• _Task objective_: Among the records below, find the line that has "decode [0xCA#8] = .ok"; from there, give the lines again exactly, and stop after the line that has "decode [0x4C#8, 0x34#8, 0x12#8]".
[Dataset — start]
-- ==== Sys2Proof/Tests/Slice0.lean ====
section
/-! SUPPORT. Tests, with their expected results from spec/95_test_vectors.md (part 1: W1 to W9; part 2: the V- vectors) or from the
rule cited, and the witnesses of the obligations' hypotheses. -/

namespace Sys2Proof.Tests

open Sys2Proof Sys2Proof.Machine

/-! ## Well-formedness: every check refuses an ill-formed term (the "Encoding" lines of R150 to R219, R123) -/

theorem test_illFormed_loads :
    (Instr.lda .acc).wellFormed = false ∧ (Instr.lda (.zpy 0#8)).wellFormed = false ∧
    (Instr.ldx (.abx 0#16)).wellFormed = false ∧ (Instr.ldx (.zpx 0#8)).wellFormed = false ∧
    (Instr.ldy (.aby 0#16)).wellFormed = false ∧ (Instr.ldy (.izy 0#8)).wellFormed = false := by decide

theorem test_illFormed_stores :
    (Instr.sta (.imm 0#8)).wellFormed = false ∧ (Instr.sta (.zpy 0#8)).wellFormed = false ∧
    (Instr.stx (.aby 0#16)).wellFormed = false ∧ (Instr.stx (.imm 0#8)).wellFormed = false ∧
    (Instr.sty (.abx 0#16)).wellFormed = false ∧ (Instr.sty (.zpy 0#8)).wellFormed = false := by decide

theorem test_illFormed_arithmetic :
    (Instr.adc .acc).wellFormed = false ∧ (Instr.sbc (.zpy 0#8)).wellFormed = false ∧
    (Instr.and (.ind 0#16)).wellFormed = false ∧ (Instr.ora .acc).wellFormed = false ∧
    (Instr.eor (.zpy 0#8)).wellFormed = false ∧ (Instr.bit (.imm 0#8)).wellFormed = false ∧
    (Instr.cmp (.ind 0#16)).wellFormed = false ∧ (Instr.cpx (.zpx 0#8)).wellFormed = false ∧
    (Instr.cpy (.abx 0#16)).wellFormed = false := by decide

theorem test_illFormed_modify :
    (Instr.inc .acc).wellFormed = false ∧ (Instr.dec (.aby 0#16)).wellFormed = false ∧
    (Instr.asl (.imm 0#8)).wellFormed = false ∧ (Instr.lsr (.aby 0#16)).wellFormed = false ∧
    (Instr.rol (.zpy 0#8)).wellFormed = false ∧ (Instr.ror (.izx 0#8)).wellFormed = false := by decide

theorem test_illFormed_control :
    (Instr.jmp (.zp 0#8)).wellFormed = false ∧ (Instr.jmp (.abx 0#16)).wellFormed = false ∧
    (Instr.illegal 0xA9#8).wellFormed = false ∧ (Instr.illegal 0xEA#8).wellFormed = false ∧
    (Instr.illegal 0x02#8).wellFormed = true := by decide

/-! ## Decoding: a word of every constructor, written out from the opcode map of 30_encoding.md R121 and the "Encoding" lines -/

theorem test_decode_loads :
    decode [0xB5#8, 0xF0#8] = .ok (.lda (.zpx 0xF0#8), []) ∧
    decode [0xB6#8, 0xF0#8] = .ok (.ldx (.zpy 0xF0#8), []) ∧
    decode [0xBC#8, 0xF0#8, 0x12#8] = .ok (.ldy (.abx 0x12F0#16), []) ∧
    decode [0x99#8, 0xF0#8, 0x12#8] = .ok (.sta (.aby 0x12F0#16), []) ∧
    decode [0x96#8, 0x10#8] = .ok (.stx (.zpy 0x10#8), []) ∧
    decode [0x94#8, 0x10#8] = .ok (.sty (.zpx 0x10#8), []) ∧
    decode [0xAA#8] = .ok (.tax, []) ∧ decode [0xA8#8] = .ok (.tay, []) ∧ decode [0xBA#8] = .ok (.tsx, []) ∧
    decode [0x8A#8] = .ok (.txa, []) ∧ decode [0x9A#8] = .ok (.txs, []) ∧ decode [0x98#8] = .ok (.tya, []) :=
  ⟨rfl, rfl, rfl, rfl, rfl, rfl, rfl, rfl, rfl, rfl, rfl, rfl⟩

theorem test_decode_arithmetic :
    decode [0x61#8, 0x10#8] = .ok (.adc (.izx 0x10#8), []) ∧
    decode [0xF1#8, 0x10#8] = .ok (.sbc (.izy 0x10#8), []) ∧
    decode [0x39#8, 0x34#8, 0x12#8] = .ok (.and (.aby 0x1234#16), []) ∧
    decode [0x0D#8, 0x34#8, 0x12#8] = .ok (.ora (.abs 0x1234#16), []) ∧
    decode [0x5D#8, 0x34#8, 0x12#8] = .ok (.eor (.abx 0x1234#16), []) ∧
    decode [0x2C#8, 0x34#8, 0x12#8] = .ok (.bit (.abs 0x1234#16), []) ∧
    decode [0xC9#8, 0x40#8] = .ok (.cmp (.imm 0x40#8), []) ∧
    decode [0xE4#8, 0x40#8] = .ok (.cpx (.zp 0x40#8), []) ∧
    decode [0xC0#8, 0x40#8] = .ok (.cpy (.imm 0x40#8), []) ∧
    decode [0xFE#8, 0x34#8, 0x12#8] = .ok (.inc (.abx 0x1234#16), []) ∧
    decode [0xC6#8, 0x10#8] = .ok (.dec (.zp 0x10#8), []) ∧
    decode [0xE8#8] = .ok (.inx, []) ∧ decode [0xC8#8] = .ok (.iny, []) ∧
    decode [0xCA#8] = .ok (.dex, []) ∧ decode [0x88#8] = .ok (.dey, []) :=
  ⟨rfl, rfl, rfl, rfl, rfl, rfl, rfl, rfl, rfl, rfl, rfl, rfl, rfl, rfl, rfl⟩

theorem test_decode_shifts :
    decode [0x16#8, 0x10#8] = .ok (.asl (.zpx 0x10#8), []) ∧ decode [0x4A#8] = .ok (.lsr .acc, []) ∧
    decode [0x2E#8, 0x34#8, 0x12#8] = .ok (.rol (.abs 0x1234#16), []) ∧
    decode [0x7E#8, 0x34#8, 0x12#8] = .ok (.ror (.abx 0x1234#16), []) := ⟨rfl, rfl, rfl, rfl⟩

theorem test_decode_control :
    decode [0x90#8, 0x80#8] = .ok (.bcc 0x80#8, []) ∧ decode [0xB0#8, 2#8] = .ok (.bcs 2#8, []) ∧
    decode [0xF0#8, 2#8] = .ok (.beq 2#8, []) ∧ decode [0x30#8, 2#8] = .ok (.bmi 2#8, []) ∧
    decode [0xD0#8, 2#8] = .ok (.bne 2#8, []) ∧ decode [0x10#8, 2#8] = .ok (.bpl 2#8, []) ∧
    decode [0x50#8, 2#8] = .ok (.bvc 2#8, []) ∧ decode [0x70#8, 2#8] = .ok (.bvs 2#8, []) ∧
    decode [0x4C#8, 0x34#8, 0x12#8] = .ok (.jmp (.abs 0x1234#16), []) ∧
    decode [0x20#8, 0x34#8, 0x12#8] = .ok (.jsr 0x1234#16, []) ∧
    decode [0x60#8] = .ok (.rts, []) ∧ decode [0x00#8] = .ok (.brk, []) ∧ decode [0x40#8] = .ok (.rti, []) :=
  ⟨rfl, rfl, rfl, rfl, rfl, rfl, rfl, rfl, rfl, rfl, rfl, rfl, rfl⟩

theorem test_decode_stackAndFlags :
    decode [0x48#8] = .ok (.pha, []) ∧ decode [0x08#8] = .ok (.php, []) ∧ decode [0x68#8] = .ok (.pla, []) ∧
    decode [0x28#8] = .ok (.plp, []) ∧ decode [0x18#8] = .ok (.clc, []) ∧ decode [0xD8#8] = .ok (.cld, []) ∧
    decode [0x58#8] = .ok (.cli, []) ∧ decode [0xB8#8] = .ok (.clv, []) ∧ decode [0x38#8] = .ok (.sec, []) ∧
    decode [0xF8#8] = .ok (.sed, []) ∧ decode [0x78#8] = .ok (.sei, []) ∧ decode [0xEA#8] = .ok (.nop, []) ∧
    decode [0xFF#8] = .ok (.illegal 0xFF#8, []) :=
  ⟨rfl, rfl, rfl, rfl, rfl, rfl, rfl, rfl, rfl, rfl, rfl, rfl, rfl⟩

/-- R100: too few bytes give no instruction. -/
theorem test_decode_truncated :
    decode [] = .error .noOpcode ∧ decode [0xA9#8] = .error (.truncated 0xA9#8) ∧
    decode [0x4C#8, 0x34#8] = .error (.truncated 0x4C#8) := ⟨rfl, rfl, rfl⟩

/-- A table word is laid out first byte lowest: LDA $1234 as 24 bits. -/
theorem test_decodeTableWord :
    decodeTableWord 24 0x1234AD = some (.lda (.abs 0x1234#16)) ∧ decodeTableWord 8 0xEA = some .nop := ⟨rfl, rfl⟩

/-! ## One instruction on a small state -/

/-- The machine at an instruction boundary at `pc`, with code there, these bytes in RAM and this CPU. -/
def machineAt (pc : Addr) (code : List Byte) (ram : List (Nat × Byte)) (f : Cpu → Cpu) : State :=
  let s := placeBytes code pc (readyAt pc State.reset)
  { s with ram := ram.foldl (fun m c => m.write c.1 c.2) s.ram, cpu := f s.cpu }

/-- The outcome of the instruction at 0x0300. -/
def runCode (code : List Byte) (ram : List (Nat × Byte)) (f : Cpu → Cpu) : StepOutcome :=
  executeInstruction (machineAt 0x0300#16 code ram f)

/-- The state of a next outcome. -/
def stateOf (r : StepOutcome) : Option State :=
  match r with
  | .next s => some s
  | .fault _ => none
  | .refused _ => none

/-- The CPU of a next outcome: A, X, Y, SP, PC, P, the cycles charged and the NMI latch. -/
def cpuOf (r : StepOutcome) : Option Cpu := (stateOf r).map State.cpu

/-- The RAM bytes a next outcome holds at some entries. -/
def ramOf (r : StepOutcome) (l : List Nat) : Option (List Byte) := (stateOf r).map fun s => l.map s.ram.read

/-- The cause a fault outcome names. -/
def causeOf (r : StepOutcome) : Option FaultCause :=
  match r with
  | .next _ => none
  | .fault f => (stopped f).map Prod.fst
  | .refused _ => none

/-- V-LD-1, V-LD-2. -/
theorem test_lda_flags :
    cpuOf (runCode [0xA9#8, 0x00#8] [] (fun c => { c with a := 0x55#8 })) =
      some ⟨0x00#8, 0x00#8, 0x00#8, 0xFD#8, 0x0302#16, 0x26#8, 2, false⟩ ∧
    cpuOf (runCode [0xA9#8, 0x80#8] [] id) =
      some ⟨0x80#8, 0x00#8, 0x00#8, 0xFD#8, 0x0302#16, 0xA4#8, 2, false⟩ := by decide

/-- V-LD-3, V-LD-4, V-LD-5, V-LD-7. -/
theorem test_lda_modes :
    cpuOf (runCode [0xBD#8, 0xFF#8, 0x10#8] [(0x0100, 0x33#8)] (fun c => { c with x := 0x01#8 })) =
      some ⟨0x33#8, 0x01#8, 0x00#8, 0xFD#8, 0x0303#16, 0x24#8, 5, false⟩ ∧
    cpuOf (runCode [0xBD#8, 0x00#8, 0x10#8] [(0x0001, 0x33#8)] (fun c => { c with x := 0x01#8 })) =
      some ⟨0x33#8, 0x01#8, 0x00#8, 0xFD#8, 0x0303#16, 0x24#8, 4, false⟩ ∧
    cpuOf (runCode [0xA1#8, 0xFF#8] [(0x00FF, 0x34#8), (0x0000, 0x02#8), (0x0234, 0x9A#8)] id) =
      some ⟨0x9A#8, 0x00#8, 0x00#8, 0xFD#8, 0x0302#16, 0xA4#8, 6, false⟩ ∧
    cpuOf (runCode [0xB5#8, 0xF0#8] [(0x0010, 0x77#8)] (fun c => { c with x := 0x20#8 })) =
      some ⟨0x77#8, 0x20#8, 0x00#8, 0xFD#8, 0x0302#16, 0x24#8, 4, false⟩ := by decide

/-- V-LD-8. -/
theorem test_ldx :
    cpuOf (runCode [0xB6#8, 0xF0#8] [(0x0010, 0x01#8)] (fun c => { c with y := 0x20#8 })) =
      some ⟨0x00#8, 0x01#8, 0x20#8, 0xFD#8, 0x0302#16, 0x24#8, 4, false⟩ := by decide

/-- R152. -/
theorem test_ldy :
    cpuOf (runCode [0xA0#8, 0x80#8] [] id) =
      some ⟨0x00#8, 0x00#8, 0x80#8, 0xFD#8, 0x0302#16, 0xA4#8, 2, false⟩ := by decide

/-- V-ST-1. -/
theorem test_sta :
    cpuOf (runCode [0x9D#8, 0xFF#8, 0x10#8] [] (fun c => { c with a := 0x44#8, x := 0x01#8 })) =
      some ⟨0x44#8, 0x01#8, 0x00#8, 0xFD#8, 0x0303#16, 0x24#8, 5, false⟩ ∧
    ramOf (runCode [0x9D#8, 0xFF#8, 0x10#8] [] (fun c => { c with a := 0x44#8, x := 0x01#8 })) [0x0100] = some [0x44#8] := by decide

/-- V-ST-2. -/
theorem test_stx :
    cpuOf (runCode [0x86#8, 0x10#8] [] (fun c => { c with x := 0x5A#8 })) =
      some ⟨0x00#8, 0x5A#8, 0x00#8, 0xFD#8, 0x0302#16, 0x24#8, 3, false⟩ ∧
    ramOf (runCode [0x86#8, 0x10#8] [] (fun c => { c with x := 0x5A#8 })) [0x0010] = some [0x5A#8] := by decide

/-- R155. -/
theorem test_sty :
    cpuOf (runCode [0x84#8, 0x10#8] [] (fun c => { c with y := 0x80#8 })) =
      some ⟨0x00#8, 0x00#8, 0x80#8, 0xFD#8, 0x0302#16, 0x24#8, 3, false⟩ ∧
    ramOf (runCode [0x84#8, 0x10#8] [] (fun c => { c with y := 0x80#8 })) [0x0010] = some [0x80#8] := by decide

/-- V-TR-1. -/
theorem test_tax :
    cpuOf (runCode [0xAA#8] [] (fun c => { c with x := 0x05#8 })) =
      some ⟨0x00#8, 0x00#8, 0x00#8, 0xFD#8, 0x0301#16, 0x26#8, 2, false⟩ := by decide

/-- R157. -/
theorem test_tay :
    cpuOf (runCode [0xA8#8] [] (fun c => { c with a := 0x80#8 })) =
      some ⟨0x80#8, 0x00#8, 0x80#8, 0xFD#8, 0x0301#16, 0xA4#8, 2, false⟩ := by decide

/-- V-TR-2. -/
theorem test_txs :
    cpuOf (runCode [0x9A#8] [] id) =
      some ⟨0x00#8, 0x00#8, 0x00#8, 0x00#8, 0x0301#16, 0x24#8, 2, false⟩ := by decide

/-- V-TR-3. -/
theorem test_tsx :
    cpuOf (runCode [0xBA#8] [] (fun c => { c with sp := 0x80#8 })) =
      some ⟨0x00#8, 0x80#8, 0x00#8, 0x80#8, 0x0301#16, 0xA4#8, 2, false⟩ := by decide

/-- R159. -/
theorem test_txa :
    cpuOf (runCode [0x8A#8] [] (fun c => { c with a := 0x05#8 })) =
      some ⟨0x00#8, 0x00#8, 0x00#8, 0xFD#8, 0x0301#16, 0x26#8, 2, false⟩ := by decide

/-- V-TR-4. -/
theorem test_tya :
    cpuOf (runCode [0x98#8] [] (fun c => { c with y := 0xFF#8 })) =
      some ⟨0xFF#8, 0x00#8, 0xFF#8, 0xFD#8, 0x0301#16, 0xA4#8, 2, false⟩ := by decide

/-- V-ADC-1, V-ADC-2, V-ADC-3. -/
theorem test_adc_overflow :
    cpuOf (runCode [0x69#8, 0x50#8] [] (fun c => { c with a := 0x50#8 })) =
      some ⟨0xA0#8, 0x00#8, 0x00#8, 0xFD#8, 0x0302#16, 0xE4#8, 2, false⟩ ∧
    cpuOf (runCode [0x69#8, 0xD0#8] [] (fun c => { c with a := 0x50#8 })) =
      some ⟨0x20#8, 0x00#8, 0x00#8, 0xFD#8, 0x0302#16, 0x25#8, 2, false⟩ ∧
    cpuOf (runCode [0x69#8, 0x90#8] [] (fun c => { c with a := 0xD0#8 })) =
      some ⟨0x60#8, 0x00#8, 0x00#8, 0xFD#8, 0x0302#16, 0x65#8, 2, false⟩ := by decide

/-- V-ADC-4, V-ADC-5, V-ADC-6, V-ADC-7. -/
theorem test_adc_carry :
    cpuOf (runCode [0x69#8, 0x01#8] [] (fun c => { c with a := 0xFF#8 })) =
      some ⟨0x00#8, 0x00#8, 0x00#8, 0xFD#8, 0x0302#16, 0x27#8, 2, false⟩ ∧
    cpuOf (runCode [0x69#8, 0xFF#8] [] (fun c => { c with p := 0x25#8 })) =
      some ⟨0x00#8, 0x00#8, 0x00#8, 0xFD#8, 0x0302#16, 0x27#8, 2, false⟩ ∧
    cpuOf (runCode [0x69#8, 0x7F#8] [] (fun c => { c with p := 0x25#8 })) =
      some ⟨0x80#8, 0x00#8, 0x00#8, 0xFD#8, 0x0302#16, 0xE4#8, 2, false⟩ ∧
    cpuOf (runCode [0x69#8, 0x05#8] [] (fun c => { c with a := 0x09#8, p := 0x2C#8 })) =
      some ⟨0x0E#8, 0x00#8, 0x00#8, 0xFD#8, 0x0302#16, 0x2C#8, 2, false⟩ := by decide

/-- V-SBC-1, V-SBC-2, V-SBC-3, V-SBC-4. -/
theorem test_sbc :
    cpuOf (runCode [0xE9#8, 0xB0#8] [] (fun c => { c with a := 0x50#8, p := 0x25#8 })) =
      some ⟨0xA0#8, 0x00#8, 0x00#8, 0xFD#8, 0x0302#16, 0xE4#8, 2, false⟩ ∧
    cpuOf (runCode [0xE9#8, 0x01#8] [] (fun c => { c with p := 0x25#8 })) =
      some ⟨0xFF#8, 0x00#8, 0x00#8, 0xFD#8, 0x0302#16, 0xA4#8, 2, false⟩ ∧
    cpuOf (runCode [0xE9#8, 0x01#8] [] (fun c => { c with a := 0x80#8, p := 0x25#8 })) =
      some ⟨0x7F#8, 0x00#8, 0x00#8, 0xFD#8, 0x0302#16, 0x65#8, 2, false⟩ ∧
    cpuOf (runCode [0xE9#8, 0x00#8] [] (fun c => { c with a := 0x05#8 })) =
      some ⟨0x04#8, 0x00#8, 0x00#8, 0xFD#8, 0x0302#16, 0x25#8, 2, false⟩ := by decide

/-- V-LOG-1. -/
theorem test_and :
    cpuOf (runCode [0x29#8, 0x0F#8] [] (fun c => { c with a := 0xF0#8 })) =
      some ⟨0x00#8, 0x00#8, 0x00#8, 0xFD#8, 0x0302#16, 0x26#8, 2, false⟩ := by decide

/-- V-LOG-2. -/
theorem test_ora :
    cpuOf (runCode [0x09#8, 0x80#8] [] (fun c => { c with a := 0x01#8 })) =
      some ⟨0x81#8, 0x00#8, 0x00#8, 0xFD#8, 0x0302#16, 0xA4#8, 2, false⟩ := by decide

/-- V-LOG-3. -/
theorem test_eor :
    cpuOf (runCode [0x49#8, 0xFF#8] [] (fun c => { c with a := 0xFF#8 })) =
      some ⟨0x00#8, 0x00#8, 0x00#8, 0xFD#8, 0x0302#16, 0x26#8, 2, false⟩ := by decide

/-- V-BIT-1, V-BIT-2. -/
theorem test_bit :
    cpuOf (runCode [0x24#8, 0x10#8] [(0x0010, 0xC0#8)] (fun c => { c with a := 0x01#8 })) =
      some ⟨0x01#8, 0x00#8, 0x00#8, 0xFD#8, 0x0302#16, 0xE6#8, 3, false⟩ ∧
    cpuOf (runCode [0x24#8, 0x10#8] [(0x0010, 0x41#8)] (fun c => { c with a := 0x41#8, p := 0xE4#8 })) =
      some ⟨0x41#8, 0x00#8, 0x00#8, 0xFD#8, 0x0302#16, 0x64#8, 3, false⟩ := by decide

/-- V-CMP-1, V-CMP-2, V-CMP-3. -/
theorem test_cmp :
    cpuOf (runCode [0xC9#8, 0x40#8] [] (fun c => { c with a := 0x40#8 })) =
      some ⟨0x40#8, 0x00#8, 0x00#8, 0xFD#8, 0x0302#16, 0x27#8, 2, false⟩ ∧
    cpuOf (runCode [0xC9#8, 0x41#8] [] (fun c => { c with a := 0x40#8 })) =
      some ⟨0x40#8, 0x00#8, 0x00#8, 0xFD#8, 0x0302#16, 0xA4#8, 2, false⟩ ∧
    cpuOf (runCode [0xC9#8, 0xC0#8] [] (fun c => { c with a := 0x40#8 })) =
      some ⟨0x40#8, 0x00#8, 0x00#8, 0xFD#8, 0x0302#16, 0xA4#8, 2, false⟩ := by decide

/-- V-CMP-4. -/
theorem test_cpx :
    cpuOf (runCode [0xE0#8, 0x00#8] [] (fun c => { c with x := 0x80#8 })) =
      some ⟨0x00#8, 0x80#8, 0x00#8, 0xFD#8, 0x0302#16, 0xA5#8, 2, false⟩ := by decide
[Dataset — finish]
• _Expected answer_:
    decode [0xCA#8] = .ok (.dex, []) ∧ decode [0x88#8] = .ok (.dey, []) :=
  ⟨rfl, rfl, rfl, rfl, rfl, rfl, rfl, rfl, rfl, rfl, rfl, rfl, rfl, rfl, rfl⟩

theorem test_decode_shifts :
    decode [0x16#8, 0x10#8] = .ok (.asl (.zpx 0x10#8), []) ∧ decode [0x4A#8] = .ok (.lsr .acc, []) ∧
    decode [0x2E#8, 0x34#8, 0x12#8] = .ok (.rol (.abs 0x1234#16), []) ∧
    decode [0x7E#8, 0x34#8, 0x12#8] = .ok (.ror (.abx 0x1234#16), []) := ⟨rfl, rfl, rfl, rfl⟩

theorem test_decode_control :
    decode [0x90#8, 0x80#8] = .ok (.bcc 0x80#8, []) ∧ decode [0xB0#8, 2#8] = .ok (.bcs 2#8, []) ∧
    decode [0xF0#8, 2#8] = .ok (.beq 2#8, []) ∧ decode [0x30#8, 2#8] = .ok (.bmi 2#8, []) ∧
    decode [0xD0#8, 2#8] = .ok (.bne 2#8, []) ∧ decode [0x10#8, 2#8] = .ok (.bpl 2#8, []) ∧
    decode [0x50#8, 2#8] = .ok (.bvc 2#8, []) ∧ decode [0x70#8, 2#8] = .ok (.bvs 2#8, []) ∧
    decode [0x4C#8, 0x34#8, 0x12#8] = .ok (.jmp (.abs 0x1234#16), []) ∧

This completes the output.